After the membrane is blocked, remove the blocking buffer and add the diluted primary antibody in the same solution. Incubate on the rocker as before. Typically primary antibody incubations are for one hour at room temperature or overnight at four degrees C. Antibody concentration and incubation time will need to be optimized. Refer to the antibody datasheet for guidance. Pour off the primary antibody and rinse the membrane twice in wash buffer. Follow with one 15-minute wash and three 10 minute washes on a rocker. The wash buffer is usually tris buffered saline, TBS, or phosphate-buffered, saline, PBS, with 0.1 percent tween 20.
Pour off the wash buffer and incubate the membrane in conjugating secondary antibody which has been diluted in blocking buffer. Usually, this is done for one hour at room temperature, but antibody concentration and incubation time will need to be optimized. Pour off the secondary antibody and wash the membrane as shown previously.
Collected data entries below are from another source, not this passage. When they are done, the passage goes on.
-- ==== Sys2Proof/Machine/Update.lean ====
section
/-! DEFINITION. UPDATE: an FP32 tensor added in place to narrow weights, with a remainder tensor or stochastic rounding
(R174, R217, R220 to R223). -/

namespace Sys2Proof.Machine

/-! ### One element -/

/-- The greatest magnitude code not above `n / d`. -/
def BinFmt.floorCode (f : BinFmt) (n d : Nat) : Nat :=
  if n = 0 then 0
  else
    let e := max (ilog2 n d) f.emin
    let p := scale2 n d (f.mant - e)
    (e - f.emin).toNat * 2 ^ f.mant + p.1 / p.2

/-- The magnitude of a code as a value of a sign. -/
def BinFmt.val (f : BinFmt) (s : Bool) (c : Nat) : Num := let p := f.mag c; .fin s p.1 p.2

/-- ulp of a magnitude code: the distance to the next greater finite magnitude, to the next smaller for the largest
(R217). -/
def BinFmt.ulp (f : BinFmt) (c : Nat) : Num :=
  if c < f.maxCode then Num.sub (f.val false (c + 1)) (f.val false c) else Num.sub (f.val false c) (f.val false (c - 1))

/-- What becomes of one element (R222): the code written, the remainder, the value written, which step_amax takes (log 30), and
how it is counted. -/
structure Upd where
  code : Nat
  rem : Int
  written : Num
  sat : Bool
  bad : Bool
  flush : Bool
  deriving DecidableEq, Repr

/-- The remainder after an update, from x − q in units of ulp(q). -/
def remOf (dx ulp : Num) : Int := satI (Num.round (Num.div (Num.shift dx 8) ulp)) (-128) 127

/-- Exponent of the unit of an integer-like weight format: 1, or 2^-6 of the block's scale for MXINT8. -/
def Fmt.unitExp (f : Fmt) (sc : Nat) : Int := match f with | .mxint8 => (sc : Int) - 133 | _ => 0

/-- Least and greatest integer code value of an integer-like weight format. -/
def Fmt.intRange (f : Fmt) : Int × Int :=
  match f with
  | .uint w => (0, 2 ^ w - 1)
  | .mxint8 => (-128, 127)
  | g => (-(2 ^ (g.width - 1)), 2 ^ (g.width - 1) - 1)

/-- Stochastic choice between neighbours (R222): is the upper one taken? -/
def takesUpper (x lo hi : Num) (r : Nat) : Bool :=
  Num.lt (Num.mul (Num.ofInt r) (Num.sub hi lo)) (Num.shift (Num.sub x lo) 32)

/-- An element of an integer-like format; `x` in units of the block's step. -/
def updInt (f : Fmt) (x : Num) (rnd : Bool) (r : Nat) : Int × Bool :=
  let lo := f.intRange.1
  let hi := f.intRange.2
  if Num.lt x (Num.ofInt lo) then (lo, true)
  else if Num.lt (Num.ofInt hi) x then (hi, true)
  else if rnd then
    let a := x.floor
    if Num.le x (Num.ofInt a) then (a, false)
    else (if takesUpper x (Num.ofInt a) (Num.ofInt (a + 1)) r then a + 1 else a, false)
  else (x.round, false)

/-- An element of a binary format; `x` in the block's scale. The answer is sign, magnitude code and whether it saturated. -/
def updBin (b : BinFmt) (x : Num) (rnd : Bool) (r : Nat) : Bool × Nat × Bool :=
  match x with
  | .fin s n d =>
    let mx := b.mag b.maxCode
    if mx.1 * d < n * mx.2 then (s, b.maxCode, true)
    else if rnd then
      let c := b.floorCode n d
      let m := b.mag c
      if m.1 * d = n * m.2 then (s, c, false)
      else if s then
        -- lo is the greater magnitude
        (s, if takesUpper x (b.val true (c + 1)) (b.val true c) r then c else c + 1, false)
      else (s, if takesUpper x (b.val false c) (b.val false (c + 1)) r then c + 1 else c, false)
    else (s, b.near n d, false)
  | _ => (false, 0, false)

/-- `update` of R222 for an element of code `c` under scale byte `sc`; `rem` is 0 where there is no remainder tensor. -/
def updElem (f : Fmt) (sc c : Nat) (u : Num) (rem : Int) (rnd : Bool) (r : Nat) : Upd :=
  let wv := f.value [] (some c, sc)
  if !wv.isFin || !u.isFin then ⟨c, rem, wv, false, true, false⟩
  else
    match f.bin with
    | none =>
      let e := f.unitExp sc
      let x := Num.add (Num.add wv u) (Num.shift (Num.ofInt rem) (e - 8))
      let q := updInt f (Num.shift x (-e)) rnd r
      let code := bitsOfInt q.1 f.width
      ⟨code, remOf (Num.sub (Num.shift x (-e)) (Num.ofInt q.1)) (Num.ofInt 1), Num.shift (Num.ofInt q.1) e, q.2, false, !x.isZero && q.1 = 0⟩
    | some b =>
      let e := f.blockExp sc
      let w0 := c % 2 ^ (f.width - 1)
      let x := Num.add (Num.add wv u) (Num.shift (Num.mul (Num.ofInt rem) (b.ulp w0)) (e - 8))
      let xs := Num.shift x (-e)
      let q := updBin b xs rnd r
      ⟨signBit q.1 f.width + q.2.1, remOf (Num.sub xs (b.val q.1 q.2.1)) (b.ulp q.2.1), Num.shift (b.val q.1 q.2.1) e, q.2.2, false,
        !x.isZero && q.2.1 = 0⟩

/-! ### The descriptor -/

/-- The update block (R220). -/
structure UpdBlk where
  wDir : Nat
  rem : Nat
  stride : Nat
  deriving DecidableEq, Repr

/-- The update block of a descriptor. -/
def Job.upd (j : Job) : UpdBlk := ⟨fieldAt j.block 0 8, fieldAt j.block 8 8, fieldAt j.block 16 4⟩

/-- The weight format; op.serial_bits is ignored for MXFP8, FP16 and BF16 (R220). -/
def Desc.weight (d : Desc) : Fmt :=
  let c := d.serialFmt
  (Fmt.ofCode .serial c (if c = 6 ∨ c = 7 ∨ c = 10 ∨ c = 11 then 8 else d.serialBits)).getD (.int 8)

/-- A weight format that UPDATE permits (R220). -/
def Fmt.updatable : Fmt → Bool
  | .int w | .uint w => decide (2 ≤ w)
  | .fp16 | .bf16 => true
  | f => f.isMx

/-- Headers per tile row of the weights. -/
def Job.updStride (j : Job) : Nat := if j.upd.stride = 0 then ceilDiv j.bn 128 else j.upd.stride

/-- The weight tiles (i, j) of a tiled UPDATE. -/
def Job.updTiles (j : Job) : List (Nat × Nat) :=
  if j.upd.wDir = 0 then []
  else (List.range (ceilDiv j.bm 32)).flatMap fun a => (List.range (ceilDiv j.bn 128)).map fun b => (a, b)

/-- The header of a weight tile. -/
def State.updHdr (s : State) (j : Job) (t : Nat × Nat) : Hdr := s.hdrAt j.who j.upd.wDir j.updStride t.1 t.2

/-- The descriptor's reading fields (R276). -/
def Job.updOwn (j : Job) : List (Nat × Nat) :=
  [(56, j.d.aSrc)] ++ (if j.upd.wDir = 0 then [(64, j.d.wSrc)] else []) ++ [(72, j.d.metaSrc)]

/-- Step 9 of an UPDATE: its block, then R221. -/
def State.updStep9 (s : State) (j : Job) : State × Option Err :=
  match s.blockCheck j (nonzeroBytes j.block ((List.range 44).map (20 + ·))) j.updOwn
      [⟨0, j.upd.wDir, true, true⟩, ⟨8, j.upd.rem, true, true⟩] with
  | some e => (s, some e)
  | none =>
    if !j.d.weight.updatable || decide (2 ≤ j.d.scaleMode) || (j.d.round = 1 && j.upd.rem ≠ 0) then (s, some (stFormat, 0))
    else
      match s.readSpans j.who (j.updTiles.map fun t => ⟨j.upd.wDir, 64 * (t.1 * j.updStride + t.2), 64⟩) with
      | (s, some e) => (s, some e)
      | (s, none) =>
        match j.updTiles.find? fun t => let h := s.updHdr j t; h.invalid || h.enc = 1 || h.enc = 2 with
        | some t => (s, some (stTileRejected, tileDetail t.1 t.2))
        | none => (s, none)

/-- A run of bytes that holds elements of row `row` of W: where it lies, and for each element its bit, column and scale
byte. -/
structure URow where
  ref : Nat
  off : Nat
  len : Nat
  row : Nat
  elts : List (Nat × Nat × Nat)
  deriving DecidableEq, Repr

/-- Elements of a row image from column `k0`, `n` of them. -/
def imageElts (f : Fmt) (bs : List Byte) (k0 n : Nat) : List (Nat × Nat × Nat) :=
  (List.range n).map fun k =>
    let p := f.place k
    (p.1, k0 + k, match p.2 with | some b => fieldAt bs b 1 | none => 0)

/-- The rows of a tile that hold elements (R174): all of a RAW tile's, the kept positions of an S24 tile's. -/
def State.tileURows (s : State) (j : Job) (t : Nat × Nat) (h : Hdr) : List URow :=
  let f := j.d.weight
  let m := min h.rows (min 32 (j.bm - 32 * t.1))
  let n := min h.cols (min 128 (j.bn - 128 * t.2))
  (List.range m).map fun r =>
    if h.enc = 3 then
      let sc := if f.isMx then 4 else 0
      let pos := s.peek j.who h.data (h.rows * sc + 16 * r) 16
      let scales := s.peek j.who h.data (4 * r) 4
      let elts := (List.range 64).map fun x =>
        let nib := bitsOf (fieldAt pos (x / 4) 1) (4 * (x / 2 % 2)) 4
        let k := 4 * (x / 2) + (if x % 2 = 0 then nib % 4 else nib / 4)
        (f.width * x, k, if f.isMx then fieldAt scales (k / 32) 1 else 0)
      ⟨h.data, h.rows * (sc + 16) + 8 * f.width * r, 8 * f.width, 32 * t.1 + r,
        (elts.filter fun e => decide (e.2.1 < n)).map fun e => (e.1, 128 * t.2 + e.2.1, e.2.2)⟩
    else
      let len := if f.isMx then f.recordBytes else ceilDiv (n * f.width) 8
      ⟨h.data, r * h.rowStride, len, 32 * t.1 + r,
        imageElts f (s.peek j.who h.data (r * h.rowStride) len) (128 * t.2) n⟩

/-- The rows of plain weights. -/
def State.plainURows (s : State) (j : Job) : List URow :=
  let f := j.d.weight
  (List.range j.bm).map fun i =>
    ⟨j.d.wSrc, i * f.pitch j.bn, f.rowBytes j.bn, i,
      imageElts f (s.peek j.who j.d.wSrc (i * f.pitch j.bn) (f.rowBytes j.bn)) 0 j.bn⟩

/-- U's element (i, k), scaled (R220). -/
def State.updU (s : State) (j : Job) (i k : Nat) : Num :=
  let v := ofFp32 (fieldAt (s.peek j.who j.d.aSrc (i * Fmt.fp32.pitch j.bn + 4 * k) 4) 0 4)
  if j.d.scaleMode = 1 then Num.shift v (signed j.d.scaleValue 8) else v

/-- Offset of the remainder of element (i, k). -/
def Job.remOff (j : Job) (i k : Nat) : Nat := i * roundUp j.bn 64 + k

/-- A row's elements updated. -/
def State.updRow (s : State) (j : Job) (r : URow) : List (Nat × Nat × Upd) :=
  let x := leNat (s.peek j.who r.ref r.off r.len)
  r.elts.map fun e =>
    let rem := if j.upd.rem = 0 then 0 else signed (fieldAt (s.peek j.who j.upd.rem (j.remOff r.row e.2.1) 1) 0 1) 8
    (e.1, e.2.1, updElem j.d.weight e.2.2 (bitsOf x e.1 j.d.weight.width) (s.updU j r.row e.2.1) rem (j.d.round = 1)
      (srand j.d.seed (r.row * j.bn + e.2.1)))

/-- The writes of an updated row: its bytes, then its remainders. -/
def State.updWrites (s : State) (j : Job) (r : URow) (us : List (Nat × Nat × Upd)) : List (Nat × Nat × List Byte) :=
  let w := j.d.weight.width
  let x := us.foldl (fun x u => x - bitsOf x u.1 w * 2 ^ u.1 + u.2.2.code * 2 ^ u.1) (leNat (s.peek j.who r.ref r.off r.len))
  [(r.ref, r.off, leBytes r.len x)] ++
    (if j.upd.rem = 0 then [] else us.map fun u => (j.upd.rem, j.remOff r.row u.2.1, [BitVec.ofNat 8 (bitsOfInt u.2.2.rem 8)]))

/-- The bitmap and header of a tile that has a bitmap, after its update (R223). -/
def State.updMeta (s : State) (j : Job) (t : Nat × Nat) (h : Hdr) (rows : List (List (Nat × Nat × Upd))) :
    List (Nat × Nat × List Byte) :=
  if h.bitmap = 0 then []
  else
    let marks := rows.map fun us => (List.range 128).map fun k =>
      us.any fun u => u.2.1 = 128 * t.2 + k && !j.d.weight.zeroCode u.2.2.code
    let density := (marks.map fun m => (m.filter id).length).sum
    let o := 64 * (t.1 * j.updStride + t.2)
    let hd := s.peek j.who j.upd.wDir o 64
    [(h.bitmap, 0, bitmapBytes marks), (j.upd.wDir, o, hd.take 30 ++ leBytes 2 density ++ hd.drop 32)]

/-- Counts of updated elements, each in at most one of three counters (R56, R206, R222). -/
def updCounts (f : Fmt) (us : List Upd) : Counts where
  elements := us.length
  zeros := (us.filter fun u => f.zeroCode u.code).length
  satOut := (us.filter (·.sat)).length
  flushOut := (us.filter fun u => u.flush && !u.sat && !u.bad).length
  nonfinite := (us.filter (·.bad)).length
  flushIn := 0
  accSat := 0
  amax := amax32 (us.map (·.written))

/-- Spans that an UPDATE reads. -/
def State.updSpans (s : State) (j : Job) : List Span :=
  let rows := if j.upd.wDir = 0 then s.plainURows j else j.updTiles.flatMap fun t => s.tileURows j t (s.updHdr j t)
  (List.range j.bm).map (fun i => ⟨j.d.aSrc, i * Fmt.fp32.pitch j.bn, 4 * j.bn⟩) ++
  (if j.upd.rem = 0 then [] else (List.range j.bm).map fun i => ⟨j.upd.rem, j.remOff i 0, j.bn⟩) ++
  rows.map fun r => ⟨r.ref, r.off, r.len⟩

/-- UPDATE's effect (R222, R223). -/
def State.runUpdate (s : State) (j : Job) : State :=
  match s.readSpans j.who (s.updSpans j) with
  | (s, some e) => s.failJob j e.1 e.2
  | (s, none) =>
    let parts : List (List (Nat × Nat × List Byte) × List Upd) :=
      if j.upd.wDir = 0 then
        (s.plainURows j).map fun r => let us := s.updRow j r; (s.updWrites j r us, us.map fun u => u.2.2)
      else
        j.updTiles.map fun t =>
          let h := s.updHdr j t
          let rows := (s.tileURows j t h).map fun r => (r, s.updRow j r)
          ((rows.flatMap fun r => s.updWrites j r.1 r.2) ++ s.updMeta j t h (rows.map Prod.snd),
            rows.flatMap fun r => r.2.map fun u => u.2.2)
    let ws := parts.flatMap Prod.fst
    let c := updCounts j.d.weight (parts.flatMap Prod.snd)
    if s.hostBlocked ws then s.failJob j stLink 0
    else
      let j := (j.mark flSat (decide (c.satOut ≠ 0))).mark flNonfinite (decide (c.nonfinite ≠ 0))
      (s.writeAll j.who ws).succeed { j with counts := j.counts.plus c }

/-- UPDATE as issue runs it. Its weights, their directory and the remainder act on no token (R275). -/
def updateOp : Op :=
  { Op.plain (fun j => j.bm = 0 || j.bn = 0) (fun j => [j.d.aSrc, j.d.metaSrc]) (fun _ => []) State.runUpdate with
    blockLen := fun _ => 64, check := State.updStep9 }

/-- UPDATE (R222). -/
def execUpdate (run : IssueRun) (s : State) : Res := .next (s.issueRow run (fun d => d.opcode = opUpdate) updateOp)

end Sys2Proof.Machine
end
There are several different systems for detection. If the secondary antibodies conjugate into an enzyme, incubate the membrane in the appropriate substrate before imaging. If the secondary antibodies are fluorescent conjugates then you can move directly onto the imaging step. Imaging can be carried out with X-ray film or with a digital imaging system. Place the membrane into an imaging tray. Place the imaging tray into the imaging system. Exposure times will most likely need to be optimized in order to clearly detect the bands relating to the proteins of interest.